January 13, 2011

The SEC’s Latest Enforcement Stats

Last week, the SEC released its “Select SEC and Market Data” for fiscal 2010, which contains all sorts of Enforcement statistics. It’s been more important than ever before for the SEC to tout its accomplishments in the wake of recent pressure from Congress and widespread negative media coverage. Interestingly, studies like this recent one from NERA notes a drop in the number of SEC Enforcement actions against accountants and auditors (and financial fraud). Perhaps stronger internal controls dictated by Sarbanes-Oxley have reduced the likelihood of financial fraud being committed.

The SEC’s First Non-Prosecution Agreement

Here is news from Wachtell Lipton’s Ted Levine, Wayne Carlin and David Anders (we have posted memos about this action in our “SEC Enforcement” Practice Area):

The SEC recently announced its first use of a non-prosecution agreement, one of the new investigative tools that the agency unveiled nearly a year ago. The SEC simultaneously filed an enforcement action against a former sales executive of Carter’s, Inc. See SEC v. Elles, Civ. Action No. 1:10-CV-4118 (N.D. Ga.). The Commission did not bring any enforcement action against the company.

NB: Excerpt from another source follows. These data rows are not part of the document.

/-! ### The step (R90 to R97) -/

theorem test_step_F3_odd_pc :
    (nextOf (step ({ State.reset with pc := 0x201 }.writeBytes 0x201 [0x12, 0x34]))).map (·.pc) = some 0x234 := by decide
theorem test_step_F4_last_fetch :
    (after 0x6001 (fun s => { s with pc := 0x0FFE })).map (fun t => (t.getV 0, t.pc, t.err)) = some (1, 0x1000, none) := by decide
theorem test_step_F5_fetch_beyond_memory :
    (nextOf (step { State.reset with pc := 0x0FFF, redraw := true })).map (fun t => (faultOf t, t.redraw)) =
      some ((some .fetchOutOfRange, 0x0FFF, 0x0FFF), true) := by decide
theorem test_step_F6_skip_past_the_end :
    (after 0x3A42 (fun s => { s.setV 10 0x42 with pc := 0x0FFE })).map (·.pc) = some 0x1002 := by decide
theorem test_step_F7_clears_redraw : (after 0x6000 (fun s => s.setRedraw true)).map (·.redraw) = some false := by decide
theorem test_step_F8_halted :
    (nextOf (step { before 0x6A7F id with err := some .unknownOpcode, redraw := true })).map
      (fun t => (t.pc, t.getV 10, t.redraw, t.err)) = some (0x200, 0, true, some .unknownOpcode) := by decide
theorem test_step_F9_word_0000 : (after 0x0000 id).map faultOf = some (some .unsupportedOpcode, 0x0000, 0x202) := by decide
theorem test_step_P7_unknown :
    (after 0x5001 (fun s => s.setRedraw true)).map (fun t => (faultOf t, t.redraw)) =
      some ((some .unknownOpcode, 0x5001, 0x202), false) := by decide
theorem test_core_step : Sys2Proof.core.step (before 0x1ABC id) = step (before 0x1ABC id) := rfl

/-! ### Arithmetic and logic (vectors A1 to A46) -/

theorem test_A1_add_imm_wraps :
    (after 0x7A0A (fun s => ((s.setV 10 250).setV 15 7))).map (fun t => (t.getV 10, t.getV 15)) = some (4, 7) := by decide
theorem test_A2_add_imm_to_VF :
    (after 0x7F0A (fun s => (s.setV 15 250))).map (fun t => t.getV 15) = some 4 := by decide
theorem test_A5_or :
    (after 0x8121 (fun s => (((s.setV 1 0xF0).setV 2 0x0F).setV 15 5))).map (fun t => (t.getV 1, t.getV 15)) = some (0xFF, 5) := by decide
theorem test_A6_and :
    (after 0x8122 (fun s => ((s.setV 1 0xFC).setV 2 0x3F))).map (fun t => t.getV 1) = some 0x3C := by decide
theorem test_A7_xor :
    (after 0x8123 (fun s => ((s.setV 1 0xFF).setV 2 0x0F))).map (fun t => t.getV 1) = some 0xF0 := by decide
theorem test_A14_add_into_VF :
    (after 0x8F24 (fun s => ((s.setV 15 200).setV 2 100))).map (fun t => t.getV 15) = some 101 := by decide
theorem test_A16_add_VF :
    (after 0x82F4 (fun s => ((s.setV 2 100).setV 15 200))).map (fun t => (t.getV 2, t.getV 15)) = some (101, 1) := by decide
theorem test_A21_sub_equal :
    (after 0x8125 (fun s => (((s.setV 1 7).setV 2 7).setV 15 9))).map (fun t => (t.getV 1, t.getV 15)) = some (0, 0) := by decide
theorem test_A26_sub_VF :
    (after 0x82F5 (fun s => ((s.setV 2 10).setV 15 3))).map (fun t => (t.getV 2, t.getV 15)) = some (9, 1) := by decide
theorem test_A28_shr_ignores_y :
    (after 0x8126 (fun s => ((s.setV 1 3).setV 2 0x55))).map (fun t => (t.getV 1, t.getV 2, t.getV 15)) = some (1, 0x55, 1) := by decide
theorem test_A32_shr_VF :
    (after 0x8F26 (fun s => (s.setV 15 3))).map (fun t => t.getV 15) = some 0 := by decide
theorem test_A35_subn_wraps :
    (after 0x8127 (fun s => ((s.setV 1 10).setV 2 5))).map (fun t => (t.getV 1, t.getV 15)) = some (251, 0) := by decide
theorem test_A37_subn_into_VF :
    (after 0x8F27 (fun s => ((s.setV 15 3).setV 2 10))).map (fun t => t.getV 15) = some 9 := by decide
theorem test_A39_shl :
    (after 0x812E (fun s => (s.setV 1 0x81))).map (fun t => (t.getV 1, t.getV 15)) = some (0x02, 1) := by decide
theorem test_A42_shl_VF :
    (after 0x8F2E (fun s => (s.setV 15 0x81))).map (fun t => t.getV 15) = some 2 := by decide
/-- A44: whatever the draw is, it is masked; a draw of `0xA7` gives `0x07`. -/
theorem test_A44_rnd (h : Config.randomByte 0 = 0xA7) : (nextOf (exec (.rnd 1 0x0F) State.reset)).map (·.getV 1) = some 0x07 := by
  have hd : (nextOf (exec (.rnd 1 0x0F) State.reset)).map (·.getV 1) = some (Config.randomByte 0 &&& 0x0F) := rfl
  rw [hd, h]
  decide

/-! ### Control flow (vectors B1 to B23) -/

theorem test_B1_jp :
    (after 0x1ABC (fun s => s)).map (fun t => t.pc) = some 0xABC := by decide
theorem test_B6_call_last_slot :
    (after 0x2345 (fun s => withDepth 11 s)).map (fun t => (t.slot 11, t.slot 10, t.sp, t.pc)) = some (0x202, 0x30A, 12, 0x345) := by decide
theorem test_B7_call_overflow :
    (after 0x2345 (fun s => withDepth 12 s)).map (fun t => (faultOf t, t.sp, t.slot 11)) = some ((some .stackOverflow, 0x2345, 0x202), 12, 0x30B) := by decide
theorem test_B9_ret :
    (after 0x00EE (fun s => withDepth 3 s)).map (fun t => (t.pc, t.sp, t.slot 2)) = some (0x302, 2, 0x302) := by decide
theorem test_B10_ret_underflow :
    (after 0x00EE (fun s => s)).map (fun t => (faultOf t, t.sp)) = some ((some .stackUnderflow, 0x00EE, 0x202), 0) := by decide
theorem test_F10_sys :
    (after 0x0123 (fun s => s)).map (fun t => faultOf t) = some (some .unsupportedOpcode, 0x0123, 0x202) := by decide
theorem test_B11_se_imm :
    (after 0x3A42 (fun s => (s.setV 10 0x42))).map (fun t => t.pc) = some 0x204 := by decide
theorem test_B12_se_imm :
    (after 0x3A42 (fun s => (s.setV 10 0x43))).map (fun t => t.pc) = some 0x202 := by decide
theorem test_B13_sne_imm :
    (after 0x4A42 (fun s => (s.setV 10 0x42))).map (fun t => t.pc) = some 0x202 := by decide
theorem test_B14_sne_imm :
    (after 0x4A42 (fun s => (s.setV 10 0x43))).map (fun t => t.pc) = some 0x204 := by decide
theorem test_B15_se_reg :
    (after 0x5AB0 (fun s => ((s.setV 10 9).setV 11 9))).map (fun t => t.pc) = some 0x204 := by decide
theorem test_B16_se_reg :
    (after 0x5AB0 (fun s => ((s.setV 10 9).setV 11 8))).map (fun t => t.pc) = some 0x202 := by decide
theorem test_B18_sne_reg :
    (after 0x9AB0 (fun s => ((s.setV 10 9).setV 11 9))).map (fun t => t.pc) = some 0x202 := by decide
theorem test_B19_sne_reg :
    (after 0x9AB0 (fun s => ((s.setV 10 9).setV 11 8))).map (fun t => t.pc) = some 0x204 := by decide
theorem test_B22_jp_v0_not_masked :
    (after 0xBFFF (fun s => (s.setV 0 0xFF))).map (fun t => t.pc) = some 0x10FE := by decide
theorem test_B23_jp_v0_uses_V0 :
    (after 0xB300 (fun s => (s.setV 3 0x77))).map (fun t => t.pc) = some 0x300 := by decide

At first blush, this appears to be the sort of case in which the SEC historically would likely have brought charges against a public company. According to the complaint, the executive granted and concealed substantial unauthorized discounts to the company’s largest customer. By misrepresenting the facts and creating false documents, the executive allegedly caused the company to delay recognizing these discounts until later periods, thereby inflating the company’s reported earnings in the earlier periods. When the company discovered the scheme, it conducted an internal investigation, self-reported the matter to the SEC and ultimately restated its financial statements covering a five-year period.

In explaining the decision to accept a non-prosecution agreement rather than bring an enforcement action against the company, the SEC identified the following factors: (1) the “relatively isolated nature” of the unlawful conduct; (2) the company’s “prompt and complete” self-reporting of the misconduct to the SEC; and (3) the company’s “exemplary and extensive” cooperation in the inquiry, including undertaking a “thorough and comprehensive” internal investigation.

The isolated nature of the conduct was likely a significant factor in the SEC’s determination to use this case to demonstrate its willingness in some cases to address a company’s responsibility for the misconduct of a corporate employee through a non-prosecution agreement. The SEC has not asserted that the company’s most senior management or the accounting function had any complicity in the alleged misconduct. While the sales executive had a significant management position, he allegedly acted alone, misled other members of management and pocketed $4.7 million from sales of stock before the company discovered his misconduct.

The SEC has also publicly released its non-prosecution agreement with the company. While the agreement requires the company to continue to cooperate with the SEC, it does not require any waiver of attorney-client privilege – although it appears that the company has in some manner shared the results of its internal investigation with the SEC. In the event that the SEC Enforcement Staff determines that the company has failed to comply with any of its obligations under the agreement (such as the obligation to cooperate), the Staff may then proceed with an enforcement recommendation to the Commission.

The SEC’s willingness to resolve this case without an enforcement action against the company is an encouraging first step. The SEC should demonstrate in future cases that this form of resolution is also available in scenarios in which it is not possible to isolate the misconduct to a single culpable individual. The policy rationale for such an outcome is equally strong where multiple employees have involvement, but the company had reasonable controls and an appropriate compliance culture in place, responded promptly to indications of wrongdoing and cooperated with the SEC’s investigation.

House Bill: Two-Year Moratorium on New Regulations

On Monday, I blogged about a House bill that seeks to repeal Dodd-Frank in its entirety. Now, here comes news from CQ Today Online News, an excerpt of which is below:

A senior Republican House member unveiled legislation Jan. 10 designed to slow down the pace of federal rulemaking, adding to the growing GOP and industry calls for Congress to reassert authority over executive branch agencies. Don Young of Alaska offered a pair of bills (HR 213, HR 214) that would impose a two-year moratorium on new regulations, while creating a congressional office to review federal rules. “With the abundance of regulations already coming from legislation such as the health care bill and the inevitability of thousands more this year, it is incredibly important that we do this review sooner rather than later,” Young said in a statement.

Young’s legislation would not apply to proposals necessary to address imminent health or safety threats or for criminal enforcement matters. It also would exempt actions related to defense, foreign policy or trade agreements. The proposed new Congressional Office of Regulatory Analysis would conduct cost-benefit analyses of major regulations with an annual implementation cost of more than $100 million. Additionally, it would require agencies to periodically review regulations to consider if changes are needed, while establishing a process to “sunset” rules.